** Opening DATA IN THIS EXERCISE block **

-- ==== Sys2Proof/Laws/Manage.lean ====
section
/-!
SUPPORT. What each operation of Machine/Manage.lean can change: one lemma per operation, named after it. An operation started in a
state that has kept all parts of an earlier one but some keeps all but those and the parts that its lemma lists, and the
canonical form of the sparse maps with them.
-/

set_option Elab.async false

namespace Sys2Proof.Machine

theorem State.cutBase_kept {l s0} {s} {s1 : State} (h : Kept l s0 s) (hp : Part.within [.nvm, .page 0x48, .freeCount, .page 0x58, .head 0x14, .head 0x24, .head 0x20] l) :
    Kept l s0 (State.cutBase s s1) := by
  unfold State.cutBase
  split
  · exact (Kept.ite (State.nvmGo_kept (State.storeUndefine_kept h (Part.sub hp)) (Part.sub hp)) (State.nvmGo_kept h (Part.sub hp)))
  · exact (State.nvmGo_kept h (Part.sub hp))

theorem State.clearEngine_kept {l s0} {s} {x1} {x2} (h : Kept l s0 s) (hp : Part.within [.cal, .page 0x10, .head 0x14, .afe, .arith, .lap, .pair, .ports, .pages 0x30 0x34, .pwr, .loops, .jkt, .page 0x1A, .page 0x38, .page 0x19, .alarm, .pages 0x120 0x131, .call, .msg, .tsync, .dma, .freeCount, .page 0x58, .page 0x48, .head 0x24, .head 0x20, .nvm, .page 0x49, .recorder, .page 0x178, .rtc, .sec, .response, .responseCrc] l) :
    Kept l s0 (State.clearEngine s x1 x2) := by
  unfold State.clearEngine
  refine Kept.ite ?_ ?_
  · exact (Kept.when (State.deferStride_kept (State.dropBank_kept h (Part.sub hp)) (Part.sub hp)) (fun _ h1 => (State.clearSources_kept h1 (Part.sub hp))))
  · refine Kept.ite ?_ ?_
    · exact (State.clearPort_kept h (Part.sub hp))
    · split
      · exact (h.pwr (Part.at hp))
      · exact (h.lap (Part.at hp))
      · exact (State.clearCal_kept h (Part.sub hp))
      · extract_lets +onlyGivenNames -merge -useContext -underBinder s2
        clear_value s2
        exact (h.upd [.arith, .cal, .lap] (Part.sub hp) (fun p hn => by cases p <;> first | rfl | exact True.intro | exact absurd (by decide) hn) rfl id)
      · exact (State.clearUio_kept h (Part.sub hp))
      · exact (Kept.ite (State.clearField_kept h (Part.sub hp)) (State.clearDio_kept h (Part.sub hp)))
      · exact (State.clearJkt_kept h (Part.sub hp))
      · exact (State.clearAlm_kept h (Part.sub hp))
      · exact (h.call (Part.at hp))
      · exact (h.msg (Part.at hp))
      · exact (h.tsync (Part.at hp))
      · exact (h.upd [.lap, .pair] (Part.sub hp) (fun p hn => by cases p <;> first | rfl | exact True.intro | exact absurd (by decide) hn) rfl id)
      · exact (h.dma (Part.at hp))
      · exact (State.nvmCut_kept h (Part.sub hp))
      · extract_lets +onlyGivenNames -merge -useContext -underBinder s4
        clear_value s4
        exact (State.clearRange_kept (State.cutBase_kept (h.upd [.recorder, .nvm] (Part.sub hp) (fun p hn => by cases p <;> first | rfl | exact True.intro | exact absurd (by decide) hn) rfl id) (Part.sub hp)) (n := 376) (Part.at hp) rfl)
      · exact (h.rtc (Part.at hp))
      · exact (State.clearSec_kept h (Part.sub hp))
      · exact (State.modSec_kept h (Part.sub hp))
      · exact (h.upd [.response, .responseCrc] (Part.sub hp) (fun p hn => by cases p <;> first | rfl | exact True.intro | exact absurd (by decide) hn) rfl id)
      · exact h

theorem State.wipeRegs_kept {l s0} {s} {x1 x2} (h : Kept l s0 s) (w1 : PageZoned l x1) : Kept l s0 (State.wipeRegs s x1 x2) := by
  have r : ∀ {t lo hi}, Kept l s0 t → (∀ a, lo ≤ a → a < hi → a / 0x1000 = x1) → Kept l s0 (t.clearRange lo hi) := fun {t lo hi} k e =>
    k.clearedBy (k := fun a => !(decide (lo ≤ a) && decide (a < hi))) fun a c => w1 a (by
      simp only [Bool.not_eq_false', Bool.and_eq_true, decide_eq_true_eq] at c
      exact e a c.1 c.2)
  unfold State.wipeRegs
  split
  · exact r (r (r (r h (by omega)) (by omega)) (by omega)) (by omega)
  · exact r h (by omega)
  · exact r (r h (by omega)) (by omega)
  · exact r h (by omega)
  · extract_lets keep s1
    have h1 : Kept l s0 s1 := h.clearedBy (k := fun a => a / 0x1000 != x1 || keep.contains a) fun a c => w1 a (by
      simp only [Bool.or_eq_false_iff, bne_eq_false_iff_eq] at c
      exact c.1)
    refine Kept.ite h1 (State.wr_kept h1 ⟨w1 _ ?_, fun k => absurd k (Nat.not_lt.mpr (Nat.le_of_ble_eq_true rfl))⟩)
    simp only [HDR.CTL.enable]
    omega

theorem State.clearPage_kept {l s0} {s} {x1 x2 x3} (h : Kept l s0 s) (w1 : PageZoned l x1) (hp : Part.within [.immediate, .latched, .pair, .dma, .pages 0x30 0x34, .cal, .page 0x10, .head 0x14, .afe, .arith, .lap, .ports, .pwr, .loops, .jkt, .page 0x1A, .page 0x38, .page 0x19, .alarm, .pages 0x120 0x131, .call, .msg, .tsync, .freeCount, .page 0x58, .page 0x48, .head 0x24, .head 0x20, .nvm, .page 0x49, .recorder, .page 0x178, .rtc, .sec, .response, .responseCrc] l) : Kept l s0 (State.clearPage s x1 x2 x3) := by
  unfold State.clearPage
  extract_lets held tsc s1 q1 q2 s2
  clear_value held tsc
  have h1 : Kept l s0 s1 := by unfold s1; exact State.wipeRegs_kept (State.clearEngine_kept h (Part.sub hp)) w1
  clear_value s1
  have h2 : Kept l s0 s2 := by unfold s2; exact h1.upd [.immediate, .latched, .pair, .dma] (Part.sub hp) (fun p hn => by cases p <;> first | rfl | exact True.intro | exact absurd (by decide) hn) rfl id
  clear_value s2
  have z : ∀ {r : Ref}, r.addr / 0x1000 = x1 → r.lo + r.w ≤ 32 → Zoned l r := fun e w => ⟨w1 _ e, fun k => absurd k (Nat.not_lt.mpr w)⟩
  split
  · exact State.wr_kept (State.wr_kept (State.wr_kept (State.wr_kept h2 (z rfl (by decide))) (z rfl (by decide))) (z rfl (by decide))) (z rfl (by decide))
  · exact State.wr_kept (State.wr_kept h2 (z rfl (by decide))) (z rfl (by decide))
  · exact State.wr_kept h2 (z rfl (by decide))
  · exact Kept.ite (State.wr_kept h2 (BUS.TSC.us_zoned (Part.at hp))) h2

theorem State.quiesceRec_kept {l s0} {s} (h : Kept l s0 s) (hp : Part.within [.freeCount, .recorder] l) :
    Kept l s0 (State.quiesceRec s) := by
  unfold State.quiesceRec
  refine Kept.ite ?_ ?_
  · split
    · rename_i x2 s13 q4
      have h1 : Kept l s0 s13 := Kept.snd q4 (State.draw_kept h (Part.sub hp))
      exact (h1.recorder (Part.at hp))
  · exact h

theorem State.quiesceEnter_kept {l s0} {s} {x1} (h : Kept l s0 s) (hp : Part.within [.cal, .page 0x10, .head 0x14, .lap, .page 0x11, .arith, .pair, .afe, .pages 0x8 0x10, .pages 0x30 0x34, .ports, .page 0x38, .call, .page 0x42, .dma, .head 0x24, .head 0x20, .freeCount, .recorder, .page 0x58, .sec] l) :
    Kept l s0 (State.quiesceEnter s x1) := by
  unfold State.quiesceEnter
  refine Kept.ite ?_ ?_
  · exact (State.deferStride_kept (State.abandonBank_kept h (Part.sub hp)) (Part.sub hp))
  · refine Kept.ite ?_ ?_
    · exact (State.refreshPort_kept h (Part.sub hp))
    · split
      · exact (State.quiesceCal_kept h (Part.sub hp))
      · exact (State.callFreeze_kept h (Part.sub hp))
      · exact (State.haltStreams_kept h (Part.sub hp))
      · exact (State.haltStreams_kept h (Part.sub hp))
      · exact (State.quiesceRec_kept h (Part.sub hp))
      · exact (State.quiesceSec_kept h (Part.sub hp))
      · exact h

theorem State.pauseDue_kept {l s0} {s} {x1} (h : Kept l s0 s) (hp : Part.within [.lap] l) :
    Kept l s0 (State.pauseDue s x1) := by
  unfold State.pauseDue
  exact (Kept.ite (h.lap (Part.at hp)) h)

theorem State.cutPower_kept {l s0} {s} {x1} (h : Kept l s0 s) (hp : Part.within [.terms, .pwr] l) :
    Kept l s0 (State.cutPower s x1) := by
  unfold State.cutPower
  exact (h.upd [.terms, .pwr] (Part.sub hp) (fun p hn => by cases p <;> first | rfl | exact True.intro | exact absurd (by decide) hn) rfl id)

** Closing DATA IN THIS EXERCISE block **
** Opening DATA IN THIS EXERCISE block **

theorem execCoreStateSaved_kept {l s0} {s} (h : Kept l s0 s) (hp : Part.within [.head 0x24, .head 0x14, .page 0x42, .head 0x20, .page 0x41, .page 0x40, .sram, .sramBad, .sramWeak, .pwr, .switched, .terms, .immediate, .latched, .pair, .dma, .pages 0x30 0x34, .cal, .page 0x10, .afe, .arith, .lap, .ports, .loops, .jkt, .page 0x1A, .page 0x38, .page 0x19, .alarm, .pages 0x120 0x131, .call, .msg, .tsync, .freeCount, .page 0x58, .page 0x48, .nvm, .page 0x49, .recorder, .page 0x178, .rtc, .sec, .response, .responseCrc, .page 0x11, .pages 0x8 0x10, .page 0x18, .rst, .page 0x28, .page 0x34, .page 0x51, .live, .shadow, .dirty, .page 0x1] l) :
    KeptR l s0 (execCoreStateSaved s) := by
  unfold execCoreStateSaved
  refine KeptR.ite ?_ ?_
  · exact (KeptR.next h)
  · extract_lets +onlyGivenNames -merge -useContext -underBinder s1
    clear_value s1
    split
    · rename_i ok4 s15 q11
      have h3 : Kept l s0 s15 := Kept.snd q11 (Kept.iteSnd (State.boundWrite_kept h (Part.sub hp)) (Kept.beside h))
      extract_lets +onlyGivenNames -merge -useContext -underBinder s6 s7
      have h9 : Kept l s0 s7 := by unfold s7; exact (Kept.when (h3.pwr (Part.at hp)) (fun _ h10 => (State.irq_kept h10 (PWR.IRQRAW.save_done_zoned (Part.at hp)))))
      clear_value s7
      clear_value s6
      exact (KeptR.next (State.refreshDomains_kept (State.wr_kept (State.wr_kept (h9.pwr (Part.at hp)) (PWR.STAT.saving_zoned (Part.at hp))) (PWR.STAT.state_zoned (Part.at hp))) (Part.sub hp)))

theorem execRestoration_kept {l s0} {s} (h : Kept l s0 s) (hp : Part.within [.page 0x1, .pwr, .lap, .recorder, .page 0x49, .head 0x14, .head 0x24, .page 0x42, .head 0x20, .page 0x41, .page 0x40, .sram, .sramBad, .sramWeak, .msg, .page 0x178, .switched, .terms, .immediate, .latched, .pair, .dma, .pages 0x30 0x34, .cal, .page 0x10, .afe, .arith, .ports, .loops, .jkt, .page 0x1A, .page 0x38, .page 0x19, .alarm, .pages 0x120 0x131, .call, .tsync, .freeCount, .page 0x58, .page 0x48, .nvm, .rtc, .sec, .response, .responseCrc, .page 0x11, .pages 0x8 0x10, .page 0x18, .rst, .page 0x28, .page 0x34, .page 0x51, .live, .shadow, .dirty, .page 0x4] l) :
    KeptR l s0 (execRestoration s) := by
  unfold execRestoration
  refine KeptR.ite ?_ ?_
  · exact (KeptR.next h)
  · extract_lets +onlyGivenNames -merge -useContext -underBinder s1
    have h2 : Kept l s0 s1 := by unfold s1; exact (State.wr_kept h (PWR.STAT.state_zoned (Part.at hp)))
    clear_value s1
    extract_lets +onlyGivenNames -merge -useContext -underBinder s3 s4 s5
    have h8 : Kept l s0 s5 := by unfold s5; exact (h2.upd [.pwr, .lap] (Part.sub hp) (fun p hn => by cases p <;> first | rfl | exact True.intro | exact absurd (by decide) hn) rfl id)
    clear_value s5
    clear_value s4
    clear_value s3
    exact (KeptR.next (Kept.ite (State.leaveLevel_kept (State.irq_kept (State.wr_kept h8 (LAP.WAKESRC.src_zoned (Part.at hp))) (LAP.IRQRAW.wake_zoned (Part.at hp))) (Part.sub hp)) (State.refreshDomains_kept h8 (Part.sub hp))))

** Closing DATA IN THIS EXERCISE block **

PROMPT
Lines of the material that contain the word "next" are to be gathered.

EXPECTED ANSWER
  · exact (KeptR.next h)
      exact (KeptR.next (State.refreshDomains_kept (State.wr_kept (State.wr_kept (h9.pwr (Part.at hp)) (PWR.STAT.saving_zoned (Part.at hp))) (PWR.STAT.state_zoned (Part.at hp))) (Part.sub hp)))
  · exact (KeptR.next h)
    exact (KeptR.next (Kept.ite (State.leaveLevel_kept (State.irq_kept (State.wr_kept h8 (LAP.WAKESRC.src_zoned (Part.at hp))) (LAP.IRQRAW.wake_zoned (Part.at hp))) (Part.sub hp)) (State.refreshDomains_kept h8 (Part.sub hp))))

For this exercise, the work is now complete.